Our current focus is on birnessite minerals that are the most common and abundant type of layered Mn(IV) oxides in nature, imposing significant impact on many critical biogeochemical processes owing to their extraordinary sorption and oxidation properties. We try to address what and how geochemial processes affect birnessite chemical composition (e.g., vacancy and Mn(III) concentrations) and particle sizes, which are birnessite reactivity-determining factors, and its transformation to tunneled Mn(IV) oxides. Some of our recent work are introduced below.

1) Metal Adsorption Controls Stability of Layered Manganese Oxides (Yang et al., Environ. Sci. Technol., 2019)
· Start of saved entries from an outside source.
-- ==== Sys2Proof/Machine/Fields.lean ====
section
/-!
DEFINITION. Fields: where the fields of an instruction stand in its Word (spec/30_encoding.md R81 to R86, R91).
-/
namespace Sys2Proof

/-- `w[15:12]` (R81). -/
def opcodeField (w : Word) : Opcode := w.extractLsb' 12 4

/-- `w[11:9]` (R82, R91). -/
def destField (w : Word) : Reg := w.extractLsb' 9 3

/-- `w[8]`: false selects the immediate form, true the register form (R82). -/
def modeBit (w : Word) : Bool := w.getLsbD 8

/-- `w[7:0]` (R83). -/
def imm8Field (w : Word) : Imm8 := w.extractLsb' 0 8

/-- `w[7:5]` (R84, R91). -/
def src1Field (w : Word) : Reg := w.extractLsb' 5 3

/-- `w[4:2]` (R84, R91). -/
def src2Field (w : Word) : Reg := w.extractLsb' 2 3

/-- `w[10:0]` (R85, R89). -/
def addressField (w : Word) : Addr := w.extractLsb' 0 11

end Sys2Proof
end

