-- ==== Sys2Proof/Laws/Exec.lean ====
section
/-!
SUPPORT. Laws of exec: the meanings that access memory, as plain updates of the state on each side of the bound (R54, R55),
and `exec_effect`, which says once everything that an instruction can do. Every other arm of `exec` unfolds to its update by
`rfl`.
-/
namespace Sys2Proof.Machine

section
variable {s : State} {d s1 : Reg} {addr : Addr}

theorem exec_ldr_of_lt (h : wordAddress (s.reg s1) < s.cfg.memSize) :
    exec (.ldr d s1) s = .next (s.setReg d (s.mem.read (wordAddress (s.reg s1)))).advance := by
  show s.complete _ = _
  rw [State.memRead_of_lt h]
  rfl

theorem exec_ldr_of_le (h : s.cfg.memSize ≤ wordAddress (s.reg s1)) :
    exec (.ldr d s1) s = .next (s.raise (.memoryFault s.pc (wordAddress (s.reg s1)))) := by
  show s.complete _ = _
  rw [State.memRead_of_le h]
  rfl

theorem exec_load_of_lt (h : fieldAddress addr < s.cfg.memSize) :
    exec (.load addr) s = .next (s.setReg mbr (s.mem.read (fieldAddress addr))).advance := by
  show s.complete _ = _
  rw [State.memRead_of_lt h]
  rfl

theorem exec_load_of_le (h : s.cfg.memSize ≤ fieldAddress addr) :
    exec (.load addr) s = .next (s.raise (.memoryFault s.pc (fieldAddress addr))) := by
  show s.complete _ = _
  rw [State.memRead_of_le h]
  rfl

theorem exec_str_of_lt (h : fieldAddress addr < s.cfg.memSize) :
    exec (.str addr) s = .next { s with mem := s.mem.write (fieldAddress addr) (s.reg mbr), pc := s.pc + 1 } := by
  show s.complete _ = _
  rw [State.memWrite_of_lt _ h]
  rfl

theorem exec_str_of_le (h : s.cfg.memSize ≤ fieldAddress addr) :
    exec (.str addr) s = .next (s.raise (.memoryFault s.pc (fieldAddress addr))) := by
  show s.complete _ = _
  rw [State.memWrite_of_le _ h]
  rfl

end

/-- The updates that an instruction can make, with the instructions that make each. -/
inductive Effect (s : State) (i : Instr) : State → Prop where
  | write (d : Reg) (v : Word) (h : i.mnemonic ∈ [Mnemonic.mov, .add, .sub, .shl, .ldr, .lda, .load].map some) :
    Effect s i (s.setReg d v).advance
  | flag (b : Bool) (h : i.mnemonic = some .cmp) : Effect s i (s.setFlag b).advance
  | store (addr : Addr) (h : i = .str addr) (hlt : fieldAddress addr < s.cfg.memSize) :
    Effect s i { s with mem := s.mem.write (fieldAddress addr) (s.reg mbr), pc := s.pc + 1 }
  | jump (addr : Addr) (h : i = .jmp addr) : Effect s i (s.jump addr)
  | branch (addr : Addr) (taken : Bool) (h : i = .beq addr ∨ i = .bne addr) : Effect s i (s.branch taken addr)
  | halt (h : i = .halt) : Effect s i s.halt
  | illegal (w : Word) (h : i.illegalWord = some w) : Effect s i (s.raise (.illegalInstruction s.pc w))
  | memory (a : Nat) (h : dataAddress s i = some a) (hle : s.cfg.memSize ≤ a) :
    Effect s i (s.raise (.memoryFault s.pc a))

/-- Everything that `exec` can do: it always answers a next state, by one of the updates of `Effect`. -/
theorem exec_effect (i : Instr) (s : State) : ∃ t, exec i s = .next t ∧ Effect s i t := by
  cases i with
  | ldr d a =>
    rcases Nat.lt_or_ge (wordAddress (s.reg a)) s.cfg.memSize with h | h
    · exact ⟨_, exec_ldr_of_lt h, .write _ _ (by simp [Instr.mnemonic])⟩
    · exact ⟨_, exec_ldr_of_le h, .memory _ rfl h⟩
  | load addr =>
    rcases Nat.lt_or_ge (fieldAddress addr) s.cfg.memSize with h | h
    · exact ⟨_, exec_load_of_lt h, .write _ _ (by simp [Instr.mnemonic])⟩
    · exact ⟨_, exec_load_of_le h, .memory _ rfl h⟩
  | str addr =>
    rcases Nat.lt_or_ge (fieldAddress addr) s.cfg.memSize with h | h
    · exact ⟨_, exec_str_of_lt h, .store _ rfl h⟩
    · exact ⟨_, exec_str_of_le h, .memory _ rfl h⟩
  | jmp addr => exact ⟨_, rfl, .jump addr rfl⟩
  | beq addr => exact ⟨_, rfl, .branch addr _ (.inl rfl)⟩
  | bne addr => exact ⟨_, rfl, .branch addr _ (.inr rfl)⟩
  | halt => exact ⟨_, rfl, .halt rfl⟩
  | cmpImm _ _ => exact ⟨_, rfl, .flag _ rfl⟩
  | cmpReg _ _ => exact ⟨_, rfl, .flag _ rfl⟩
  | ldrNoImm _ => exact ⟨_, rfl, .illegal _ rfl⟩
  | opcodeUnnamed _ => exact ⟨_, rfl, .illegal _ rfl⟩
  | opcodeReserved _ => exact ⟨_, rfl, .illegal _ rfl⟩
  | _ => exact ⟨_, rfl, .write _ _ (by simp [Instr.mnemonic])⟩

/-- `exec_effect`, for a next state at hand. -/
theorem effect_of_exec {i : Instr} {s t : State} (h : exec i s = .next t) : Effect s i t := by
  obtain ⟨u, hu, he⟩ := exec_effect i s
  rw [hu] at h
  cases h
  exact he

end Sys2Proof.Machine
end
Hexagonal birnessite, a typical layered Mn oxide (LMO), can adsorb and oxidize Mn(II) and thereby transform to Mn(III)-rich hexagonal birnessite, triclinic birnessite, or tunneled Mn oxides (TMOs), remarkably changing the environmental behavior of Mn oxides. We have determined the effects of coexisting cations on the transformation by incubating Mn(II)-bearing δ-MnO2 at pH 8 under anoxic conditions for 25 d (dissolved Mn < 11 μM). In the Li+, Na+, and K+ chloride solutions, the Mn(II)-bearing δ-MnO2 first transforms to Mn(III)-rich δ-MnO2 or triclinic birnessite (T-bir) due to the Mn(II)-Mn(IV) comproportionation, most of which eventually transform to a 4 Χ 4 TMO. In contrast, Mn(III)-rich δ-MnO2 and T-bir form and persist in the Mg2+ and Ca2+ chloride solutions. However, in the presence of surface adsorbed Cu(II), Mn(II)-bearing δ-MnO2 turns into Mn(III)-rich δ-MnO2 without forming T-bir or TMOs. The stabilizing power of the cations on the δ-MnO2 structure positively correlates with their binding strength to δ-MnO2 (Li+, Na+, and K+ < Mg2+ and Ca2+ < Cu(II)). Since metal adsorption decreases the surface energy of minerals, our finding suggests that the surface energy largely controls the thermodynamic stability of LMOs. Our study indicates that the adsorption of divalent metal cations, particularly transition metals, can be an important cause of the high abundance of LMOs, rather than the more stable TMO phases, in the environment.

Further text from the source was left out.